Johnson Helen L, Baumgartner William A, Krallinger Martin, Cohen K Bretonnel, Hunter Lawrence
Center for Computational Pharmacology, University of Colorado School of Medicine, Aurora, CO, USA.
J Biomed Discov Collab. 2007 Sep 13;2:4. doi: 10.1186/1747-5333-2-4.

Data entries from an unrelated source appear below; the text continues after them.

-- ==== Sys2Proof/Laws/KeepsShares.lean ====
section
/-! SUPPORT. Laws/KeepsShares.lean: the operations of Shares.lean keep the queue, the security version and the form of the memories. -/

namespace Sys2Proof.Safety

open Machine

theorem keeps_shrinkCommit {s0 : State} (r : Resize) (s : State) (p : Nat) (hK : Keeps s0 s) : Keeps s0 (shrinkCommit r s p) := by
  unfold shrinkCommit
  repeat' first | (with_reducible first | exact hK | apply keeps_commitEpoch)

theorem scrubUnit_wf (m : MemSys) (j : Nat) : (memWf m.bytes = true → memWf (scrubUnit m j).bytes = true) ∧
    (wordWf m.troupe = true → wordWf (scrubUnit m j).troupe = true) ∧ (wordWf m.im = true → wordWf (scrubUnit m j).im = true) := by
  unfold scrubUnit
  exact ⟨fun h => memWf_memZero _ _ _ (memWf_memZero _ _ _ h), wordWf_wordsZero _ _ _, wordWf_wordsZero _ _ _⟩

theorem scrubUnits_wf (l : List (Nat × Nat × Nat)) (m : MemSys) : (memWf m.bytes = true → memWf (l.foldl (fun m x => scrubUnit m x.1) m).bytes = true) ∧
    (wordWf m.troupe = true → wordWf (l.foldl (fun m x => scrubUnit m x.1) m).troupe = true) ∧
    (wordWf m.im = true → wordWf (l.foldl (fun m x => scrubUnit m x.1) m).im = true) := by
  induction l generalizing m with
  | nil => exact ⟨id, id, id⟩
  | cons x l ih =>
    have k := scrubUnit_wf m x.1
    have g := ih (scrubUnit m x.1)
    exact ⟨fun h => g.1 (k.1 h), fun h => g.2.1 (k.2.1 h), fun h => g.2.2 (k.2.2 h)⟩

theorem wordWf_actCode (n : Nat) (l : List (Nat × Act)) (m : Tbl Word) (h : wordWf m = true) :
    wordWf (l.foldl (fun im e => wordsWrite im (n * 32768 + e.2.imBase) (e.2.code.map word)) m) = true := by
  induction l generalizing m with
  | nil => exact h
  | cons e l ih => exact ih _ (wordWf_wordsWrite _ _ _ h)

theorem keeps_actsInto {s0 : State} (s : State) (p n : Nat) (hK : Keeps s0 s) : Keeps s0 (actsInto s p n) := by
  unfold actsInto
  exact keeps_onMem _ _ hK id id (wordWf_actCode _ _ _)

theorem keeps_growCommit {s0 : State} (r : Resize) (s : State) (p : Nat) (hK : Keeps s0 s) : Keeps s0 (growCommit r s p) := by
  unfold growCommit
  repeat' first | (with_reducible first | exact hK | assumption | apply keeps_actsInto | apply keeps_commitEpoch | apply Keeps.foldl) | (intro _; intros)

theorem keeps_execPartitionSharesSet {s0 : State} (h : Hdr) (blk : HostBlk (List Nat)) (s : State) (hK : Keeps s0 s) : KeepsO s0 (execPartitionSharesSet h blk s) := by
  unfold execPartitionSharesSet; try dsimp only
  repeat' first | (with_reducible first | exact hK | assumption | apply keeps_boothStep | apply keeps_shareResize | apply keeps_shrinkCommit | apply Keeps.foldl | apply KeepsA.done | apply KeepsA.long) | split | (intro _; intros) | with_reducible apply Keeps.upd

theorem keeps_resizeScrubbed {s0 : State} (s : State) (hK : Keeps s0 s) : Keeps s0 (resizeScrubbed s) := by
  unfold resizeScrubbed
  split
  · exact hK
  · rename_i r _
    split
    · exact hK
    · have k : Keeps s0 (s.onMem (fun m => r.moves.foldl (fun m x => scrubUnit m x.1) m)) :=
        have h := scrubUnits_wf r.moves s.mem
        keeps_onMem _ _ hK h.1 h.2.1 h.2.2
      dsimp only
      split
      · exact keeps_resizeEnd _ _ _ _ k
      · refine keeps_releaseDeferred _ (Keeps.foldl (Keeps.foldl k.upd ?_) ?_)
        · exact fun u x h => keeps_growCommit _ _ _ h
        · exact fun u x h => keeps_shareResize _ _ h

theorem keeps_execPartitionInfo {s0 : State} (h : Hdr) (blk : OutBlk) (s : State) (hK : Keeps s0 s) : KeepsO s0 (execPartitionInfo h blk s) := by
  unfold execPartitionInfo
  repeat' first | (with_reducible first | exact hK | assumption | apply keeps_boothStep | apply keeps_writeOut) | (intro _; intros)

theorem keeps_execMidwayPrioritySet {s0 : State} (h : Hdr) (blk : HostBlk (List Nat)) (s : State) (hK : Keeps s0 s) : KeepsO s0 (execMidwayPrioritySet h blk s) := by
  unfold execMidwayPrioritySet
  repeat' first | (with_reducible first | exact hK | assumption | apply keeps_boothStep | apply keeps_commitAll | apply KeepsA.device) | (intro _; intros)

theorem keeps_execHostWindowSet {s0 : State} (h : Hdr) (n : Nat) (w : HostWindow) (rsvZero : Bool) (s : State) (hK : Keeps s0 s) : KeepsO s0 (execHostWindowSet h n w rsvZero s) := by
  unfold execHostWindowSet
  repeat' first | (with_reducible first | exact hK | assumption | apply keeps_boothStep | apply keeps_commitEpoch | apply KeepsA.epoch) | (intro _; intros)

theorem keeps_execApertureSet {s0 : State} (h : Hdr) (vf : Nat) (entry : Nat) (mapped : Nat) (base : Nat) (s : State) (hK : Keeps s0 s) : KeepsO s0 (execApertureSet h vf entry mapped base s) := by
  unfold execApertureSet
  repeat' first | (with_reducible first | exact hK | assumption | apply keeps_boothStep | apply keeps_commitEpoch | apply KeepsA.epoch) | (intro _; intros)

theorem keeps_execHostTimeoutSet {s0 : State} (h : Hdr) (us : Nat) (s : State) (hK : Keeps s0 s) : KeepsO s0 (execHostTimeoutSet h us s) := by
  unfold execHostTimeoutSet
  repeat' first | (with_reducible first | exact hK | assumption | apply keeps_boothStep | apply keeps_onHost | apply KeepsA.done) | (intro _; intros)

end Sys2Proof.Safety
end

Most biomedical corpora have not been used outside of the lab that created them, despite the fact that the availability of the gold-standard evaluation data that they provide is one of the rate-limiting factors for the progress of biomedical text mining. Data suggest that one major factor affecting the use of a corpus outside of its home laboratory is the format in which it is distributed. This paper tests the hypothesis that corpus refactoring - changing the format of a corpus without altering its semantics - is a feasible goal, namely that it can be accomplished with a semi-automatable process and in a time-effcient way. We used simple text processing methods and limited human validation to convert the Protein Design Group corpus into two new formats: WordFreak and embedded XML. We tracked the total time expended and the success rates of the automated steps.
The refactored corpus is available for download at the BioNLP SourceForge website http://bionlp.sourceforge.net. The total time expended was just over three person-weeks, consisting of about 102 hours of programming time (much of which is one-time development cost) and 20 hours of manual validation of automatic outputs. Additionally, the steps required to refactor any corpus are presented.
We conclude that refactoring of publicly available corpora is a technically and economically feasible method for increasing the usage of data already available for evaluating biomedical language processing systems.
尽管大多数生物医学语料库所提供的金标准评估数据的可用性是生物医学文本挖掘进展的限速因素之一,但这些语料库大多仅在创建它们的实验室内部使用。数据表明,影响语料库在其创建实验室之外使用的一个主要因素是其分发格式。本文检验了这样一个假设,即语料库重构——在不改变语义的情况下改变语料库的格式——是一个可行的目标,也就是说,可以通过一个半自动化的过程高效地完成。我们使用简单的文本处理方法并进行有限的人工验证,将蛋白质设计集团语料库转换为两种新格式:WordFreak和嵌入式XML。我们跟踪了所花费的总时间以及自动化步骤的成功率。
重构后的语料库可在生物自然语言处理SourceForge网站http://bionlp.sourceforge.net上下载。所花费的总时间略超过三个人周,包括约102小时的编程时间(其中大部分是一次性开发成本)和20小时对自动输出的人工验证。此外,还介绍了重构任何语料库所需的步骤。
我们得出结论,对公开可用的语料库进行重构是一种在技术和经济上可行的方法,可增加已用于评估生物医学语言处理系统的数据的使用量。